Stem Cell Research Initiative Research

Professor Kidson formed the UCT Stem Cell Initiative with Dr Robea Ballo and Professor Jacquie Greenberg from Human Genetics, UCT. Their expertise in disease modelling “in a dish” using human induced pluripotent stem (hiPS) cells, mesenchymal stem cells and mouse embryonic stem cells is shared with researchers at UCT and further afield who wish to investigate and understand specific diseases at a cellular and molecular level.

Current Research

iPS cell technology can be used to identify tissues that are critical for modelling disease in a culture dish and which would ultimately help define the physiological phenotype being investigated. Reprogramming a somatic cell into an iPS cell and back to a differentiated cell requires relatively few manipulations (Figure 1). The induction of pluripotency in a somatic cell is brought about by the uptake of reprogramming factors, such as Oct3/4, Sox2, Klf4 and c-Myc, which leads to a number of changes, including changes in physical structure, gene expression and proliferative ability. The differentiation process requires the introduction of factors required to force the iPS cells along a lineage of a specific target cell type. The target cells can be used to create disease models in a cell culture dish.
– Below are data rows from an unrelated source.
/-- A Write reaches its release point: Stage change, RELEASED headers in ascending LBA order, waiters released (R134). -/
def State.landWrite (tag : Nat) (s : State) : State :=
  match s.cmd? tag with
  | none => s
  | some c =>
    let bs := s.hostBlock c.nsid
    let blks := storedBlocks bs c.slba c.nlb (c.pulledBytes (c.nlb * bs))
    let bad := if bs == 4112 then intakeBad c.slba blks else none
    let off := (s.grove? (s.groveOf c.nsid)).any (·.offline)
    match bad with
    | some sc => s.fail tag 2 sc
    | none =>
      if off then s.fail tag 2 0x80
      else
        let fill : NMap Entry → Nat → NMap Entry := fun m e => NMap.modify m e fun x =>
          { x with released := true, owner := none
                   blocks := ((blks.drop (x.lba - c.slba)).take x.blocks.length).map some }
        let s := { s with sapw := { s.sapw with entries := c.entries.foldl fill s.sapw.entries } }
        let seq := s.camb.nextSeq
        let s := (List.range c.nlb).foldl (fun s i =>
          s.setLoc c.nsid (c.slba + i) seq (.staged ((c.entries[i / 256]?).getD 0) (i % 256))) s
        let s := c.entries.foldl (fun s e => s.queueEntry e) s
        let s := match c.engine with
          | some e => s.engEvent e 0x24 c.nlb (some c)
          | none => s
        let s := (s.modCmd tag fun c => { c with stage := .released }).stamp tag 5
        let s := { s with sapw := { s.sapw with heading := if c.entries.length > 1 then some (tag, c.entries, s.now) else none } }
        (s.release tag).finishOk tag

/-- Does a Write hold all its data, and are the map pages that its Stage change touches in DRAM? -/
def State.landed (s : State) (c : Cmd) : Bool :=
  !c.admin && c.opc == 1 && c.stage == .running && c.status.isNone && !c.entries.isEmpty
    && (c.pulled.map (·.2.length)).sum ≥ s.xferLen c

/-- A Write that holds all its data: a map page of its blocks is read first, or waits for room (R122, R124); then the release point.
Nothing is released in a power-fail flush (R134, R155). -/
def State.tryRelease (tag : Nat) (s : State) : State :=
  match (s.cmd? tag).filter s.landed with
  | none => s
  | some c =>
    if s.sap.flush.isSome then s
    else match s.changeMissing c.nsid [(c.slba, c.nlb)] with
      | k :: _ => s.readPage c.nsid k
      | [] => if s.changeFits c.nsid [(c.slba, c.nlb)] then s.landWrite tag else s

/-- Every Write that waits for a map page. -/
def State.tryReleases (s : State) : State :=
  ((s.bud.cmds.filter fun p => s.landed p.2).map (·.1)).foldl (fun s t => s.tryRelease t) s

/-! ### The end of a flush (R107, R108) -/

/-- Has an entry data that is not yet durable on the members, with P and Q? -/
def Entry.volatile (e : Entry) : Bool := e.placed < e.blocks.length || !e.stripes.isEmpty

/-- Covered data that is not yet durable on members and can become so. -/
def State.flushOwes (s : State) (c : Cmd) : Bool :=
  s.sapw.entries.any fun p => s.flushEntry c p.2 && p.2.volatile && (s.grove? p.2.grove).any fun g => !g.offline

/-- Covered data that never will. -/
def State.flushStuck (s : State) (c : Cmd) : Bool :=
  s.sapw.entries.any fun p => s.flushEntry c p.2 && p.2.volatile && (s.grove? p.2.grove).any fun g => g.offline

/-- A Flush that has started ends when nothing it covers is still on its way. -/
def State.checkFlush (tag : Nat) (s : State) : State :=
  match s.cmd? tag with
  | none => s
  | some c =>
    if !c.isFlush || c.stage != .running || c.status.isSome then s
    else if (s.sess? c.sid).any (fun x => x.hardFlush) then
      if s.flushOwes c then s
      else if s.flushStuck c then s.fail tag 2 0x80 else s.finishOk tag
    else s.finishOk tag

/-- Every Flush that runs. -/
def State.checkFlushes (s : State) : State := (NMap.keys s.bud.cmds).foldl (fun s t => s.checkFlush t) s

end Sys2Proof.Machine
end

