-- ==== Sys2Proof/Machine/Fetch.lean ====
section
/-!
DEFINITION. Doorbells, polling and fetch (R65 to R69, R428), the admission of fetched commands (R58, R70, R80) and the
reading of their fragment tables and range lists (R71).
-/

namespace Sys2Proof.Machine

/-! ### Completion credits (R50, R68, R428) -/

/-- A slot whose completion WRITE was retransmitted: its credit returns once one MPL has passed and the head has. -/
def State.releaseSlots (q : Nat) (s : State) : State :=
  match s.qp? q with
  | none => s
  | some x =>
    let out := x.heldSlots.filter fun h => h.2.2 && h.2.1 + s.mpl ≤ s.now
    s.modQp q fun x => { x with heldSlots := x.heldSlots.filter (fun h => !out.contains h), credits := x.credits + out.length }

/-- Bud's copy of the CQ head moves forward only (R428). -/
def State.moveHead (q h : Nat) (s : State) : State :=
  match s.qp? q with
  | none => s
  | some x =>
    if h ≥ x.cqSize then s.qpError q 5
    else
      let d := (h + x.cqSize - x.cqHead) % x.cqSize
      if d ≤ (x.cqTail + x.cqSize - x.cqHead) % x.cqSize then
        let passed := (List.range d).map fun i => (x.cqHead + i) % x.cqSize
        let held := x.heldSlots.map fun k => if passed.contains k.1 then (k.1, k.2.1, true) else k
        let keep := (passed.filter fun p => x.heldSlots.any fun k => k.1 == p).length
        (s.modQp q fun x => { x with cqHead := h, heldSlots := held, credits := x.credits + (d - keep) }).releaseSlots q
      else s

/-! ### READs of a queue pair -/

/-- A READ of a queue pair's memory. -/
def State.qpRead (q : Nat) (kind : DescKind) (h : W32) (g : BitVec 16) (off : BitVec 48) (len : Nat) (s : State) : State :=
  match s.qp? q with
  | none => s
  | some x =>
    match s.sess? x.sid with
    | none => s
    | some y => s.request
        { kind := kind, sid := x.sid, dst := y.hostEp, op := 2#4, region := h, gen := g, offset := off, length := len
          tc := x.tc, viaPort := if q == y.qpBase then s.adminVia y else none }

/-- READ the shadow record, for a fetch or for a poll. -/
def State.readShadow (q : Nat) (fetch : Bool) (s : State) : State :=
  match s.qp? q with
  | none => s
  | some x => s.qpRead q (.shadow q fetch) x.shHandle x.shGen x.shOff 16

/-- READ `n` entries at the SQ head. -/
def State.readEntries (q n : Nat) (s : State) : State :=
  match s.qp? q with
  | none => s
  | some x => s.qpRead q (.entries q) x.sqHandle x.sqGen (x.sqOff + BitVec.ofNat 48 (64 * x.sqHead)) (64 * n)

/-! ### Fetch (R67, R69, R98) -/

/-- Is it the session's admin queue pair? -/
def State.isAdmin (s : State) (q : Nat) : Bool :=
  (s.qp? q).any fun x => (s.sess? x.sid).any fun y => y.qpBase == q

/-- Context credits a session holds, those its fetches reserve among them. -/
def State.sessCtx (s : State) (sid : Nat) : Nat :=
  (s.sess? sid).elim 0 fun x => x.ctx + (s.bud.qps.map fun p =>
    if p.2.sid == sid && p.1 != x.qpBase then p.2.job.elim 0 (·.n) else 0).sum

/-- Context credits that a fetch of the queue pair may take. -/
def State.ctxRoom (s : State) (q : Nat) : Nat :=
  if s.isAdmin q then 65536
  else (s.qp? q).elim 0 fun x => min s.credits (s.fld 0x08000004 16 0 - s.sessCtx x.sid)

/-- Has the queue pair work that waits for a turn? -/
def State.hasWork (s : State) (q : Nat) : Bool :=
  match s.qp? q with
  | none => false
  | some x => x.st == .enabled && x.sched.isSome && x.job.isNone && x.credits > 0 && s.ctxRoom q > 0
      && (s.sess? x.sid).any fun y => y.st == .opened && !y.fetchStopped

/-- Queue pairs that wait for a turn, ascending. -/
def State.workers (s : State) : List Nat := (NMap.keys s.bud.qps).filter s.hasWork

/-- The queue pair whose turn it is (R69): the one that had the last turn while some of it remains or no other waits, else the
next in ascending order of QPID, round again after the highest. [DESIGN CHOICE, log entry 97] -/
def State.nextTurn (s : State) : Option Nat :=
  let l := s.workers
  match s.bud.turn with
  | none => l.head?
  | some (q, left) =>
    if l.contains q && (left > 0 || l.length == 1) then some q
    else (l.find? (q < ·)).orElse fun _ => l.head?

/-- What remains of a queue pair's turn: WEIGHT where one begins (R69). -/
def State.turnLeft (s : State) (q : Nat) : Nat :=
  match s.bud.turn with
  | some (p, left) => if p == q && left > 0 then left else (s.qp? q).elim 1 (·.weight)
  | none => (s.qp? q).elim 1 (·.weight)

/-- The turn passes to a queue pair, or goes on. -/
def State.takeTurn (q : Nat) (s : State) : State := { s with bud := { s.bud with turn := some (q, s.turnLeft q) } }

/-- Entries of the turn are used (R69). -/
def State.useTurn (q n : Nat) (s : State) : State :=
  { s with bud := { s.bud with turn := s.bud.turn.map fun t => if t.1 == q then (q, t.2 - n) else t } }

/-- Entries reserved and not accepted return to the turn. -/
def State.backTurn (q n : Nat) (s : State) : State :=
  { s with bud := { s.bud with turn := s.bud.turn.map fun t => if t.1 == q then (q, t.2 + n) else t } }

/-- May a fetch of the queue pair begin? -/
def State.canFetch (s : State) (q : Nat) : Bool :=
  s.on 0x09000000 && s.on 0x08000000 && s.xylem.started && s.sap.flush.isNone && s.nextTurn == some q

/-- The n of R67, bounded by what remains of the turn where another queue pair waits (R69) and by contexts (R98). -/
def State.fetchLen (s : State) (q : Nat) (x : Qp) (tail left : Nat) : Nat :=
  let avail := (tail + x.sqSize - x.sqHead) % x.sqSize
  let others := s.workers.any (· != q)
  let n := min (min avail x.credits) (min (max 1 (s.fld 0x09000004 7 0)) (x.sqSize - x.sqHead))
  min (min n (s.ctxRoom q)) (if others then left else 65536)

/-- Reserve and READ entries up to a tail. -/
def State.issueFetch (q tail left : Nat) (shadow : Bool) (s : State) : State :=
  match s.qp? q with
  | none => s
  | some x =>
    let n := s.fetchLen q x tail left
    let s := s.useTurn q n
    let s := s.modQp q fun x => { x with
      credits := x.credits - n, firstFetch := false
      job := some { n := n, issued := n > 0, waitShadow := shadow, tail := if shadow then none else some tail, t0 := s.tb
                    data := if n == 0 then some [] else none } }
    let s := if n > 0 then s.readEntries q n else s
    let s := if s.isAdmin q then s else s.noteCredits
    if shadow then s.readShadow q true else s

/-- A queue pair's turn: begin a fetch. -/
def State.startFetch (q : Nat) (s : State) : State :=
  match s.qp? q with
  | none => s
  | some x =>
    let left := s.turnLeft q
    let s := s.takeTurn q
    let shadowFirst (s : State) : State :=
      (s.modQp q fun x => { x with sched := none, firstFetch := false
                                   job := some { n := 0, waitShadow := true, shadowFirst := true, left := left } }).readShadow q true
    match x.sched with
    | none => s
    | some (.doorbell t) =>
      if s.flag 0x09000004 8 && t < x.sqSize && !x.firstFetch then
        (s.modQp q fun x => { x with sched := none }).issueFetch q t left true
      else shadowFirst s
    | some (.shadow t) =>
      if x.firstFetch then shadowFirst s
      else
        let n := s.fetchLen q x t left
        let s := s.modQp q fun x => { x with sched := none }
        if n == 0 then s else s.issueFetch q t left false

/-! ### Admission (R58, R70, R72, R80) -/

/-- Is the station in takeover, or without a control pair (R80, R298 to R300)? -/
def State.pithDown (s : State) : Bool := s.pith.take.isSome || s.pith.noControl

/-- Does the command move data by its data pointer? -/
def Cmd.hasData (c : Cmd) : Bool := !c.admin && (c.opc == 1 || c.opc == 2 || c.opc == 5 || c.opc == 9)

/-- Number of ranges of a Dataset Management command. -/
def Cmd.rangeCount (c : Cmd) : Nat := bits c.cdw10 7 0 + 1

/-- Bytes that the data pointer covers. -/
def State.dataLen (s : State) (c : Cmd) : Nat :=
  if c.admin then c.adminLen else if c.opc == 9 then 16 * c.rangeCount else s.xferLen c

/-- Is a fragment table, a range list or an admin command's data to be read before the command goes on? -/
def Cmd.tables (c : Cmd) : Bool :=
  if c.admin then (c.dfmt == 1 && c.adminLen > 0) || c.dataIn > 0 else c.hasData && (c.dfmt == 1 || c.opc == 9)

/-- Is FRAG_COUNT in range and the table aligned (Table 3.7, R71)? [DESIGN CHOICE, log entry 43] -/
def Cmd.fragsAt (c : Cmd) : Bool := c.dfmt != 1 || (1 ≤ c.fragCount && c.fragCount ≤ 4096 && c.dpOff.toNat % 16 == 0)

/-- Is every LBA range inside its namespace? [DEDUCED, log entry 55] -/
def rangesIn (n : Namespace) (l : List (Nat × Nat)) : Bool := l.all fun r => r.1 + r.2 ≤ n.nsze

/-- The status that refuses an I/O command, if any. [DESIGN CHOICE, log entry 43] -/
def State.ioRefusal (s : State) (c : Cmd) : Option (Nat × Nat) :=
  if c.isFlush && c.nsid == 0xFFFFFFFF then none
  else match (NMap.get? s.heart.ns c.nsid).filter fun n => n.attached.contains c.sid && !n.deleting with
    | none => some (0, 0x0B)
    | some n =>
      if n.notReady then some (0, 0x82)
      else if c.isFlush then none
      else if c.tables && !c.fragsAt then some (0, 2)
      else if c.hasData && c.opc != 9 && s.xferLen c > 16777216 then some (0, 2)
      else if ((c.hasData && c.opc != 9) || c.opc == 8) && bit c.cdw12 29 then some (0, 2)
      else if !rangesIn n c.ranges then some (0, 0x80)
      else if c.isWrite && (s.grove? n.grove).any (·.offline) then some (2, 0x80)
      else none

/-- The status that refuses a fetched command, if any; the checks of R58 come first. [DESIGN CHOICE, log entry 43] -/
def State.refusal (s : State) (c : Cmd) (cls : Nat) (l : List Byte) (x : Session) : Option (Nat × Nat) :=
  let portOk := if c.admin then cls == 2 else cls == 1 || cls == 2 || c.port == 32 || c.port == 33
  if !portOk then some (7, 0x80)
  else if !(if c.admin then adminOpcode c.opc else ioOpcode c.opc) then some (0, 1)
  else if c.admin && !c.privOk x then some (2, 0x86)
  else if c.admin && !budOpcode c.opc && s.pithDown then some (7, 0x86)
  else if !entryFieldsOk l c then some (0, 2)
  else if c.admin then (if (c.tables && !c.fragsAt) || c.adminLen > 16777216 then some (0, 2) else none)
  else s.ioRefusal c

/-- READ the fragment table in READs of up to 512 fragments (R71). -/
def State.readFrags (tag : Nat) (c : Cmd) (s : State) : State :=
  (List.range (ceilDiv c.fragCount 512)).foldl (fun s k =>
    let n := min 512 (c.fragCount - 512 * k)
    s.request { kind := .fragRead tag (512 * k), sid := c.sid, dst := (s.sess? c.sid).elim 0#32 (·.hostEp), op := 2#4
                region := c.dpHandle, gen := c.dpGen, offset := c.dpOff + BitVec.ofNat 48 (8192 * k), length := 16 * n
                tc := s.qpTc c.qpid }) s

/-- READ what a command's data pointer covers, ahead of the command: a range list, or an admin command's data. -/
def State.readBuf (c : Cmd) (n : Nat) (kind : Nat → DescKind) (s : State) : State :=
  ((packets c 0 n).foldl (fun (x : Nat × State) f =>
    (x.1 + f.len, x.2.request
      { kind := kind x.1, sid := c.sid, dst := (x.2.sess? c.sid).elim 0#32 (·.hostEp), op := 2#4
        region := f.handle, gen := f.gen, offset := f.offset, length := f.len, tc := x.2.qpTc c.qpid })) (0, s)).2

/-- READ the data of an admin command, or the range list of a Dataset Management. -/
def State.readHost (tag : Nat) (c : Cmd) (s : State) : State :=
  if c.admin then s.readBuf c c.dataIn (.bufRead tag) else s.readBuf c (16 * c.rangeCount) (.rangeRead tag)

/-- Accept one submission entry (R69, R70, R84): a command that fails a check ends at once with its status. -/
def State.acceptEntry (sid q port cls t0 : Nat) (l : List Byte) (s : State) : State :=
  match s.sess? sid with
  | none => s
  | some x =>
    let admin := x.qpBase == q
    let tag := s.bud.nextTag
    let c := entryOf sid q port admin l
    let c := if !admin && (c.opc == 1 || c.opc == 2 || c.opc == 5 || c.opc == 8) then c.withRange else c
    let c := { c with order := tag, needTable := c.tables }
    let s := { s with bud := { s.bud with nextTag := tag + 1 } }
    let s := (s.setCmd tag c).modSess sid fun x => { x with kaSince := s.now, ctx := if admin then x.ctx else x.ctx + 1 }
    let s := (s.sample tag t0).stamp tag 0
    match s.refusal c cls l x with
    | some (sct, sc) =>
      let s := if sct == 7 && sc == 0x80 then s.raise (evSrc 4 16) (sessDetail sid (some q)) else s
      s.fail tag sct sc
    | none =>
      if c.needTable then (if c.dfmt == 1 then s.readFrags tag c else s.readHost tag c)
      else if admin then s
      else s.intake

/-- Accept entries one after another. -/
def State.acceptAll (sid q port cls t0 : Nat) : Nat → List Byte → State → State
  | 0, _, s => s
  | k + 1, l, s => State.acceptAll sid q port cls t0 k (l.drop 64) (s.acceptEntry sid q port cls t0 (l.take 64))

/-- The tail that the next fetch goes by: the one furthest along from the old head, of this fetch's shadow tail and that of a
poll answered meanwhile (R66). [DESIGN CHOICE, log entry 97] -/
def Qp.newerTail (x : Qp) (tail : Nat) : Nat :=
  let far : Nat → Nat := fun t => (t + x.sqSize - x.sqHead) % x.sqSize
  match x.sched with
  | some (.shadow t) => if far t > far tail then t else tail
  | _ => tail

/-- Every READ of a fetch is answered: accept up to the shadow tail, return what was not used, go on (R67). -/
def State.endFetch (q : Nat) (s : State) : State :=
  match s.qp? q with
  | none => s
  | some x =>
    match x.job with
    | none => s
    | some j =>
      match j.data, j.tail with
      | some d, some tail =>
        if j.waitShadow then s
        else
          let avail := (tail + x.sqSize - x.sqHead) % x.sqSize
          let m := if s.on 0x08000000 then min j.n avail else 0
          let head := (x.sqHead + m) % x.sqSize
          let tail := x.newerTail tail
          let more := (tail + x.sqSize - head) % x.sqSize > 0
          let bell := match x.sched with
            | some (.doorbell _) => true
            | _ => false
          let s := s.modQp q fun x => { x with
            job := none, credits := x.credits + (j.n - m), sqHead := head
            sched := if bell then x.sched else if more then some (.shadow tail) else none }
          let s := s.backTurn q (j.n - m)
          let s := s.acceptAll x.sid q j.port j.cls j.t0 m d
          s.noteCredits
      | _, _ => s

/-- Entries arrived (R58: the port and its class are those of this READ_RESP). -/
def State.gotEntries (q port cls : Nat) (d : List Byte) (s : State) : State :=
  (s.modQp q fun x => { x with job := x.job.map fun j => { j with data := some d, port := port, cls := cls } }).endFetch q

/-- A shadow record shows where the submission queue ends: schedule a fetch, unless one is scheduled already or a later record
has been used (R66). [DEDUCED, log entry 97] -/
def State.seeTail (q r tail : Nat) (s : State) : State :=
  s.modQp q fun x =>
    if x.seenReq.any (r < ·) then x
    else { x with seenReq := some r, sched := if x.sched.isNone && tail != x.sqHead then some (.shadow tail) else x.sched }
Dr Ballo spent time in the laboratories of two collaborators at the University of Oxford (Dr Sally Cowley and Professor Matthew Wood) where she developed her expertise in generating iPS cells. iPS cell work is routinely conducted in the UCT facility and the technology has been and is currently the basis of a number of PhD theses in both human genetics (Dr Lauren Watson and Dr Danielle Smith) and cell biology (Ms Dimakatso Gumede and Ms Sylvia Kamanzi-wa). Thus far, the spectrum of cells that have been generated by our students have been neurons, photoreceptors and retinal pigment epithelium for spinocerebellar ataxia type 7 and  iPS cell-derived mesenchymal cells, adipocytes and cartilage for conditions such as hereditary fibrosing poikiloderma and Mseleni Joint Disease.

A. iPS cell modelling for Spinocerebellar ataxia type 7, hereditary fibrosing poikiloderma and Mseleni Joint disease.

Spinocerebellar ataxia type 7: Collaboration with Prof Jacquie Greenberg, Dept of Human Genetics, UCT

i) Disease modelling of the Retinal pigment epithelium using iPSc technology (Mrs S Kamanzi-wa, Walter Sisulu University)

ii) Genotype correlation with non-invasive imaging of the retina (Drs R Rautenbach and M Naude – Tygerberg Hospital, US)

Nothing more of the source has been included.